What the exercise asks: Which lines of the entries contain the word "runningParity"? Please list them.
§ §
-- ==== Sys2Proof/Laws/Step.lean ====
section
/-! SUPPORT. What a handler step, a request and a step of the machine can do, and runs over a list of events. -/

namespace Sys2Proof.Machine

/-! ### The start bit writes `bit_index` and the log (R124) -/

@[simp] theorem takeStart_cfg (d : Level) (s : State) : (takeStart d s).cfg = s.cfg := by simp [takeStart]
@[simp] theorem takeStart_link (d : Level) (s : State) : (takeStart d s).link = s.link := by simp [takeStart]
@[simp] theorem takeStart_configured (d : Level) (s : State) : (takeStart d s).configured = s.configured := by simp [takeStart]
@[simp] theorem takeStart_gate (d : Level) (s : State) : (takeStart d s).gate = s.gate := by simp [takeStart]
@[simp] theorem takeStart_edgePending (d : Level) (s : State) : (takeStart d s).edgePending = s.edgePending := by simp [takeStart]
@[simp] theorem takeStart_clkPad (d : Level) (s : State) : (takeStart d s).clkPad = s.clkPad := by simp [takeStart]
@[simp] theorem takeStart_dataPad (d : Level) (s : State) : (takeStart d s).dataPad = s.dataPad := by simp [takeStart]
@[simp] theorem takeStart_clkDevLow (d : Level) (s : State) : (takeStart d s).clkDevLow = s.clkDevLow := by simp [takeStart]
@[simp] theorem takeStart_dataDevLow (d : Level) (s : State) : (takeStart d s).dataDevLow = s.dataDevLow := by simp [takeStart]
@[simp] theorem takeStart_inTxn (d : Level) (s : State) : (takeStart d s).inTxn = s.inTxn := by simp [takeStart]
@[simp] theorem takeStart_inHandler (d : Level) (s : State) : (takeStart d s).inHandler = s.inHandler := by simp [takeStart]
@[simp] theorem takeStart_txn (d : Level) (s : State) : (takeStart d s).txn = s.txn := by simp [takeStart]
@[simp] theorem takeStart_wb (d : Level) (s : State) : (takeStart d s).wb = s.wb := by simp [takeStart]
@[simp] theorem takeStart_rb (d : Level) (s : State) : (takeStart d s).rb = s.rb := by simp [takeStart]
@[simp] theorem takeStart_waitT0 (d : Level) (s : State) : (takeStart d s).waitT0 = s.waitT0 := by simp [takeStart]
@[simp] theorem takeStart_now (d : Level) (s : State) : (takeStart d s).now = s.now := by simp [takeStart]
@[simp] theorem takeStart_seq (d : Level) (s : State) : (takeStart d s).seq = s.seq := by simp [takeStart]
@[simp] theorem takeStart_op (d : Level) (s : State) : (takeStart d s).op = s.op := by simp [takeStart]
@[simp] theorem takeStart_suspended (d : Level) (s : State) : (takeStart d s).suspended = s.suspended := by simp [takeStart]
@[simp] theorem takeStart_syn (d : Level) (s : State) : (takeStart d s).syn = s.syn := by simp [takeStart]
@[simp] theorem takeStart_resultStream (d : Level) (s : State) : (takeStart d s).resultStream = s.resultStream := by simp [takeStart]
@[simp] theorem takeStart_inputs (d : Level) (s : State) : (takeStart d s).inputs = s.inputs := by simp [takeStart]
@[simp] theorem takeStart_draws (d : Level) (s : State) : (takeStart d s).draws = s.draws := by simp [takeStart]
@[simp] theorem takeStart_choices (d : Level) (s : State) : (takeStart d s).choices = s.choices := by simp [takeStart]
@[simp] theorem takeStart_rxStream (d : Level) (s : State) : (takeStart d s).rxStream = s.rxStream := by simp [takeStart]

/-! ### A payload bit writes the frame registers (R125) -/

@[simp] theorem takePayload_cfg (d : Level) (s : State) : (takePayload d s).cfg = s.cfg := rfl
@[simp] theorem takePayload_link (d : Level) (s : State) : (takePayload d s).link = s.link := rfl
@[simp] theorem takePayload_configured (d : Level) (s : State) : (takePayload d s).configured = s.configured := rfl
@[simp] theorem takePayload_gate (d : Level) (s : State) : (takePayload d s).gate = s.gate := rfl
@[simp] theorem takePayload_edgePending (d : Level) (s : State) : (takePayload d s).edgePending = s.edgePending := rfl
@[simp] theorem takePayload_clkPad (d : Level) (s : State) : (takePayload d s).clkPad = s.clkPad := rfl
@[simp] theorem takePayload_dataPad (d : Level) (s : State) : (takePayload d s).dataPad = s.dataPad := rfl
@[simp] theorem takePayload_clkDevLow (d : Level) (s : State) : (takePayload d s).clkDevLow = s.clkDevLow := rfl
@[simp] theorem takePayload_dataDevLow (d : Level) (s : State) : (takePayload d s).dataDevLow = s.dataDevLow := rfl
@[simp] theorem takePayload_inTxn (d : Level) (s : State) : (takePayload d s).inTxn = s.inTxn := rfl
@[simp] theorem takePayload_inHandler (d : Level) (s : State) : (takePayload d s).inHandler = s.inHandler := rfl
@[simp] theorem takePayload_txn (d : Level) (s : State) : (takePayload d s).txn = s.txn := rfl
@[simp] theorem takePayload_wb (d : Level) (s : State) : (takePayload d s).wb = s.wb := rfl
@[simp] theorem takePayload_rb (d : Level) (s : State) : (takePayload d s).rb = s.rb := rfl
@[simp] theorem takePayload_waitT0 (d : Level) (s : State) : (takePayload d s).waitT0 = s.waitT0 := rfl
@[simp] theorem takePayload_now (d : Level) (s : State) : (takePayload d s).now = s.now := rfl
@[simp] theorem takePayload_seq (d : Level) (s : State) : (takePayload d s).seq = s.seq := rfl
@[simp] theorem takePayload_op (d : Level) (s : State) : (takePayload d s).op = s.op := rfl
@[simp] theorem takePayload_suspended (d : Level) (s : State) : (takePayload d s).suspended = s.suspended := rfl
@[simp] theorem takePayload_syn (d : Level) (s : State) : (takePayload d s).syn = s.syn := rfl
@[simp] theorem takePayload_resultStream (d : Level) (s : State) : (takePayload d s).resultStream = s.resultStream := rfl
@[simp] theorem takePayload_inputs (d : Level) (s : State) : (takePayload d s).inputs = s.inputs := rfl
@[simp] theorem takePayload_draws (d : Level) (s : State) : (takePayload d s).draws = s.draws := rfl
@[simp] theorem takePayload_choices (d : Level) (s : State) : (takePayload d s).choices = s.choices := rfl
@[simp] theorem takePayload_rxStream (d : Level) (s : State) : (takePayload d s).rxStream = s.rxStream := rfl
@[simp] theorem takePayload_diagLog (d : Level) (s : State) : (takePayload d s).diagLog = s.diagLog := rfl

/-! ### The parity bit writes `bit_index`, `running_parity` and the log (R126) -/

@[simp] theorem takeParity_cfg (d : Level) (s : State) : (takeParity d s).cfg = s.cfg := by simp [takeParity]
@[simp] theorem takeParity_link (d : Level) (s : State) : (takeParity d s).link = s.link := by simp [takeParity]
@[simp] theorem takeParity_configured (d : Level) (s : State) : (takeParity d s).configured = s.configured := by simp [takeParity]
@[simp] theorem takeParity_gate (d : Level) (s : State) : (takeParity d s).gate = s.gate := by simp [takeParity]
@[simp] theorem takeParity_edgePending (d : Level) (s : State) : (takeParity d s).edgePending = s.edgePending := by simp [takeParity]
@[simp] theorem takeParity_clkPad (d : Level) (s : State) : (takeParity d s).clkPad = s.clkPad := by simp [takeParity]
@[simp] theorem takeParity_dataPad (d : Level) (s : State) : (takeParity d s).dataPad = s.dataPad := by simp [takeParity]
@[simp] theorem takeParity_clkDevLow (d : Level) (s : State) : (takeParity d s).clkDevLow = s.clkDevLow := by simp [takeParity]
@[simp] theorem takeParity_dataDevLow (d : Level) (s : State) : (takeParity d s).dataDevLow = s.dataDevLow := by simp [takeParity]
@[simp] theorem takeParity_inTxn (d : Level) (s : State) : (takeParity d s).inTxn = s.inTxn := by simp [takeParity]
@[simp] theorem takeParity_inHandler (d : Level) (s : State) : (takeParity d s).inHandler = s.inHandler := by simp [takeParity]
@[simp] theorem takeParity_txn (d : Level) (s : State) : (takeParity d s).txn = s.txn := by simp [takeParity]
@[simp] theorem takeParity_wb (d : Level) (s : State) : (takeParity d s).wb = s.wb := by simp [takeParity]
@[simp] theorem takeParity_rb (d : Level) (s : State) : (takeParity d s).rb = s.rb := by simp [takeParity]
@[simp] theorem takeParity_waitT0 (d : Level) (s : State) : (takeParity d s).waitT0 = s.waitT0 := by simp [takeParity]
@[simp] theorem takeParity_now (d : Level) (s : State) : (takeParity d s).now = s.now := by simp [takeParity]
@[simp] theorem takeParity_seq (d : Level) (s : State) : (takeParity d s).seq = s.seq := by simp [takeParity]
@[simp] theorem takeParity_op (d : Level) (s : State) : (takeParity d s).op = s.op := by simp [takeParity]
@[simp] theorem takeParity_suspended (d : Level) (s : State) : (takeParity d s).suspended = s.suspended := by simp [takeParity]
@[simp] theorem takeParity_syn (d : Level) (s : State) : (takeParity d s).syn = s.syn := by simp [takeParity]
@[simp] theorem takeParity_resultStream (d : Level) (s : State) : (takeParity d s).resultStream = s.resultStream := by simp [takeParity]
@[simp] theorem takeParity_inputs (d : Level) (s : State) : (takeParity d s).inputs = s.inputs := by simp [takeParity]
@[simp] theorem takeParity_draws (d : Level) (s : State) : (takeParity d s).draws = s.draws := by simp [takeParity]
@[simp] theorem takeParity_choices (d : Level) (s : State) : (takeParity d s).choices = s.choices := by simp [takeParity]
@[simp] theorem takeParity_rxStream (d : Level) (s : State) : (takeParity d s).rxStream = s.rxStream := by simp [takeParity]

@[simp] theorem takeStart_frame (d : Level) (s : State) : (takeStart d s).frame = { s.frame with bitIndex := 1#4 } := by
  simp [takeStart]

@[simp] theorem takePayload_frame (d : Level) (s : State) :
    (takePayload d s).frame =
      { bitIndex := s.frame.bitIndex + 1#4
        accumulatedByte := putBit s.frame.accumulatedByte (s.frame.bitIndex.toNat - 1) d
        runningParity := s.frame.runningParity ^^ d } := rfl

@[simp] theorem takeParity_frame (d : Level) (s : State) :
    (takeParity d s).frame = { s.frame with bitIndex := 10#4, runningParity := s.frame.runningParity ^^ d } := by
  simp [takeParity]

/-- What consuming a bit has done, by frame position (R123-R128). -/
theorem consumeBit_cases {c : Option Request} {d : Level} {s t : State} (h : consumeBit c d s = .next t) :
    (s.frame.bitIndex.toNat = 0 ∧ t = takeStart d s) ∨
    (1 ≤ s.frame.bitIndex.toNat ∧ s.frame.bitIndex.toNat ≤ 8 ∧ t = takePayload d s) ∨
    (s.frame.bitIndex.toNat = 9 ∧ t = takeParity d s) ∨
    (s.frame.bitIndex.toNat = 10 ∧ c = none ∧
      t = { check (stopOk d) .stopBitError .async (.byte s.frame.accumulatedByte) s with
            rxStream := s.rxStream ++ [s.frame.accumulatedByte], frame := Frame.idle }) := by
  unfold consumeBit at h
  split at h
  · next h0 => injection h with h; exact .inl ⟨h0, h.symm⟩
  split at h
  · next h0 h8 => injection h with h; exact .inr (.inl ⟨by omega, h8, h.symm⟩)
  split at h
  · next h9 => injection h with h; exact .inr (.inr (.inl ⟨h9, h.symm⟩))
  split at h
  · next h10 =>
    cases c with
    | none =>
      simp only [takeStop, deliver] at h
      injection h with h
      refine .inr (.inr (.inr ⟨h10, rfl, ?_⟩))
      rw [← h]
      simp
    | some r => simp [takeStop, deliver] at h
  · cases h

/-- What a handler step that answers a next state has done: nothing, when it is not enabled; filtered a spurious trigger;
or consumed one bit (R121, R122, R129). -/
theorem handlerStep_cases {c : Option Request} {s t : State} (h : handlerStep c s = .next t) :
    (s.handlerEnabled = false ∧ t = s) ∨
    (s.handlerEnabled = true ∧ sampleLevel .clk (enterHandler s) = HIGH ∧
      t = leaveHandler (sampled .clk (enterHandler s))) ∨
    (s.handlerEnabled = true ∧ sampleLevel .clk (enterHandler s) = LOW ∧
      ∃ u, consumeBit c (sampleLevel .data (sampled .clk (enterHandler s)))
          (sampled .data (sampled .clk (enterHandler s))) = .next u ∧ t = leaveHandler u) := by
  unfold handlerStep at h
  split at h
  · next he =>
    split at h
    · next u hu =>
      injection h with h
      unfold receiveStep at hu
      split at hu
      · next hc => injection hu with hu; exact .inr (.inl ⟨he, hc, by rw [← h, ← hu]⟩)
      · next hc => exact .inr (.inr ⟨he, by simpa using hc, u, hu, h.symm⟩)
    · cases h
    · cases h
  · next he => injection h with h; exact .inl ⟨by simpa using he, h.symm⟩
§ §
Task answer:
        runningParity := s.frame.runningParity ^^ d } := rfl
    (takeParity d s).frame = { s.frame with bitIndex := 10#4, runningParity := s.frame.runningParity ^^ d } := by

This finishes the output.